* **Problem description**
Every line below that has the word "Option" counts once; report how many lines that makes, with no other words.

(Collected data entries)
-- ==== Sys2Proof/Machine/Fabric.lean ====
section
/-! DEFINITION. A fabric round: generators, Egress Time Stage, Lodes, Ingress Time Stage, the accounting of slots and
the tagging of words (R138 to R148, R172, R436 to R441). -/

namespace Sys2Proof.Machine

/-! ## Fabric words (Table 4-1) -/

def Tag.code : Tag → Nat
  | .idle => 0 | .empty => 1 | .word => 2 | .tpoa => 3 | .ais => 4 | .test => 5

/-- A tag that carries a tributary word. -/
def Tag.carries (t : Tag) : Bool := t == .word || t == .tpoa

/-- A word with its even parity; DATA is zero where TAG is IDLE, EMPTY or AIS. -/
def Cell.mk' (t : Tag) (d : Word) : Cell :=
  let d : Word := if t.carries || t == .test then d else 0
  ⟨t, d, (popCount 3 t.code + popCount 48 d.toNat) % 2 == 1⟩

/-- The entries of grain `a`'s slots for a unit; the TPO-A of a major grain is the head's word. -/
def cellsOf (a w : Nat) (u : SUnit) : List (Nat × Cell) :=
  (List.range w).map fun i =>
    (a + i, Cell.mk' (if u.tag = .tpoa && i ≠ 0 then .word else u.tag) (u.ws.getD i 0))

/-- The buffer of ITS and ETS that the current round writes; the round before wrote the other (R143, R145). Rounds count
on from frame to frame (log entry 84). -/
def State.buffer (s : State) : Nat := s.tick / 96 % 2

/-- Places of source minor grain `a` in an ITS buffer, and of colour `k` in an ETS buffer of egress port `e`. -/
def itsKey (b a : Nat) : Nat := b * 122880 + a
def etsKey (b e k : Nat) : Nat := b * 368640 + e * 3840 + k

/-- What a stage map entry holds that was loaded with `x`; a value of `n` or more names none. An entry is used as read,
though its parity fails (R420). -/
def State.entHolds (s : State) (port stage e n : Nat) (x : Option Nat) : Option Nat :=
  match SMap.find? s.fab.wrong (entNo port stage e) with
  | some w => if w.v < n then some w.v else none
  | none => x

/-- The colour that external slot `t` reads, and that an entry which does not hold what it was loaded with reads one
that the Live map assigns at its port (R148). -/
def State.slotColour (s : State) (t : Nat) : Option Nat :=
  match s.entHolds (t / 1280) 2 (t % 1280) 3840 (SMap.find? s.fab.cur.ets t) with
  | some k =>
    if (SMap.find? s.fab.wrong (entNo (t / 1280) 2 (t % 1280))).isSome &&
      (SMap.find? s.fab.cur.sel (k * 96 + t / 1280)).isNone then none
    else some k
  | none => none

/-- The entry that external slot `t` carries out: of the colour that its ETS read map names (R145). A TEST word is never
carried out (R148). -/
def State.slotCell (s : State) (t : Nat) : Cell :=
  match s.slotColour t with
  | some k =>
    let c := SMap.get Cell.idle s.fab.ets (etsKey (1 - s.buffer) (t / 1280) k)
    if c.tag = .test then .idle else c
  | none => .idle

/-- The unit that the `w` external slots from `t` carry out. -/
def State.unitAt (s : State) (t w : Nat) : SUnit :=
  let cs := (List.range w).map fun i => s.slotCell (t + i)
  match (cs.headD .idle).tag with
  | .empty => .emptyU
  | .word => if cs.all fun c => c.tag.carries then ⟨.word, cs.map Cell.data, none⟩ else .aisU
  | .tpoa => if cs.all fun c => c.tag.carries then ⟨.tpoa, cs.map Cell.data, none⟩ else .aisU
  | _ => .aisU

/-! ## Generators (R131 to R136, R449) -/

/-- Port `p` sends traffic frames: its transmitter is on, in traffic role, and no return to START interrupts its traffic
(R94, R136; log entry 81). -/
def State.sendsTraffic (s : State) (p : Nat) : Bool :=
  (s.linkP p).txOn && s.lreg O.portRole p == 0 && (s.linkP p).carries
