/-! ## Sending -/

/-- Time channels at a local frame start: the container takes the oldest queued frame unless a launch is due. -/
def State.channelsFrame (s : State) : State :=
  let s := { s with tim := { s.tim with taken := [] } }
  let ports := (s.tim.queue.map TcF.iface).eraseDups.filter fun i => decide (i < 96)
  ports.foldl (fun s p =>
    if s.channelSends p && (s.channelDue p).isNone then
      match s.tim.queue.find? fun x => x.iface == p with
      | some x =>
        let r := s.tcSend x s.frameRoot
        { r.1 with tim := { r.1.tim with taken := p :: r.1.tim.taken } }.putContainer p r.2
      | none => s
    else s) s

/-- A time port whose link is free sends the oldest HDP or Keeper frame that a launch has kept back, else its oldest
forwarded frame, unless its transmission would still run at a launch (R311, R314). -/
def State.portSend (s : State) (k c : Nat) : State :=
  let i := 96 + k
  let last (n : Nat) : Int :=
    s.txStamp i c + wireTime (s.reg O.hdpPortMode k) n - preamble (s.reg O.hdpPortMode k)
  if !s.portUp k || !s.portFree k c then s
  else match s.tim.held.find? fun x => x.1 == k with
    | some (_, n, m) =>
      if s.portHeld k (last n) then s
      else ({ s with tim := { s.tim with held := s.tim.held.erase (k, n, m) } }.send m).setBusy k (s.portEnd k c n)
    | none => match s.tim.queue.find? fun x => x.iface == i with
      | none => s
      | some x =>
        if s.portHeld k (last x.frame.length) then s
        else (s.tcSend x c).1.setBusy k (s.portEnd k c x.frame.length)

/-! ## Links of the time ports, and the time-triggered cut -/

def State.timeLinkUp (s : State) (k : Nat) : State :=
  if s.portUp k || s.reg O.hdpPortMode k = 0 then s
  else { s with hdp := { s.hdp with linkUp := s.hdp.linkUp ++ [k] } }.setBusy k s.rootNow

/-- The link of a time port goes down: what a launch has kept back there is lost (log entry 85). -/
def State.timeLinkDown (s : State) (k : Nat) : State :=
  { s with hdp := { s.hdp with linkUp := s.hdp.linkUp.filter fun x => x != k }
           tim := { s.tim with held := s.tim.held.filter fun x => x.1 != k } }

/-- The cut of R319, at the frame that R318 gives for TIME.CUT_TIME: by the local time that its start had. -/
def State.timeCut (s : State) : State :=
  let t := ofTime (s.reg O.timeCutTime)
  if !bit (s.reg O.ledgerCutMode) 2 || decide (s.localAt (rootTime s.frameRoot) < t) then s
  else
    let s := s.cutAuto
    let n := s.reg O.timeCutInterval
    let s := if n = 0 then s.setReg O.ledgerCutMode 0 (putBit (s.reg O.ledgerCutMode) 2 false)
      else s.setReg O.timeCutTime 0 (timeOf (t + n * secU) % 2 ^ 96)
    s.raise 430

/-! ## Writes and reads -/

def State.writeLaunch (s : State) (w : Who) (r : List Byte) : State := s.writeBytes w O.timeLaunch 0 1538 r (launchOp r)
def State.writeLaunchFlush (s : State) (w : Who) (v : Nat) : State :=
  s.write w O.timeLaunchFlush 0 v fun s => (s.dropLaunches v, 0)

/-- A read of TIME.LAUNCH_DONE returns and clears the records read. -/
def State.launchDoneRead (s : State) (w : Who) (first count : Nat) : State :=
  let c := logGate s w O.timeLaunchDone 64 first count
  if c ≠ 0 then s.answer c
  else
    let r := logTake s.tim.done 18 first count
    (({ s with tim := { s.tim with done := r.2 } }).give r.1).answer 0

/-! ## The commands -/

def execTimePortFrameRx (k : Nat) (bytes : List Byte) (stamp : Nat) (s : State) : Host.Outcome State Fault Refusal :=
  s.runIn k 2 fun s => if s.portUp k then s.timeRx (96 + k) bytes stamp else s
def execTimePortSend (k : Nat) (stamp : Nat) (s : State) : Host.Outcome State Fault Refusal :=
  s.runIn k 2 fun s => s.portSend k stamp
def execTimePortLinkUp (k : Nat) (s : State) : Host.Outcome State Fault Refusal := s.runIn k 2 fun s => s.timeLinkUp k
def execTimePortLinkDown (k : Nat) (s : State) : Host.Outcome State Fault Refusal :=
  s.runIn k 2 fun s => s.timeLinkDown k
def execLaunch (w : Who) (bytes : List Byte) (s : State) : Host.Outcome State Fault Refusal :=
  s.run fun s => s.writeLaunch w bytes
def execLaunchDue (tag stamp : Nat) (s : State) : Host.Outcome State Fault Refusal :=
  s.run fun s => s.launchDue tag stamp
def execLaunchDiscard (tag : Nat) (s : State) : Host.Outcome State Fault Refusal := s.run fun s => s.launchDiscard tag
def execLaunchFlush (w : Who) (v : Nat) (s : State) : Host.Outcome State Fault Refusal :=
  s.run fun s => s.writeLaunchFlush w v
def execLaunchDoneRead (w : Who) (first count : Nat) (s : State) : Host.Outcome State Fault Refusal :=
  s.run fun s => s.launchDoneRead w first count
def execTimeTriggeredCut (s : State) : Host.Outcome State Fault Refusal := s.run State.timeCut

* **Written answer**
2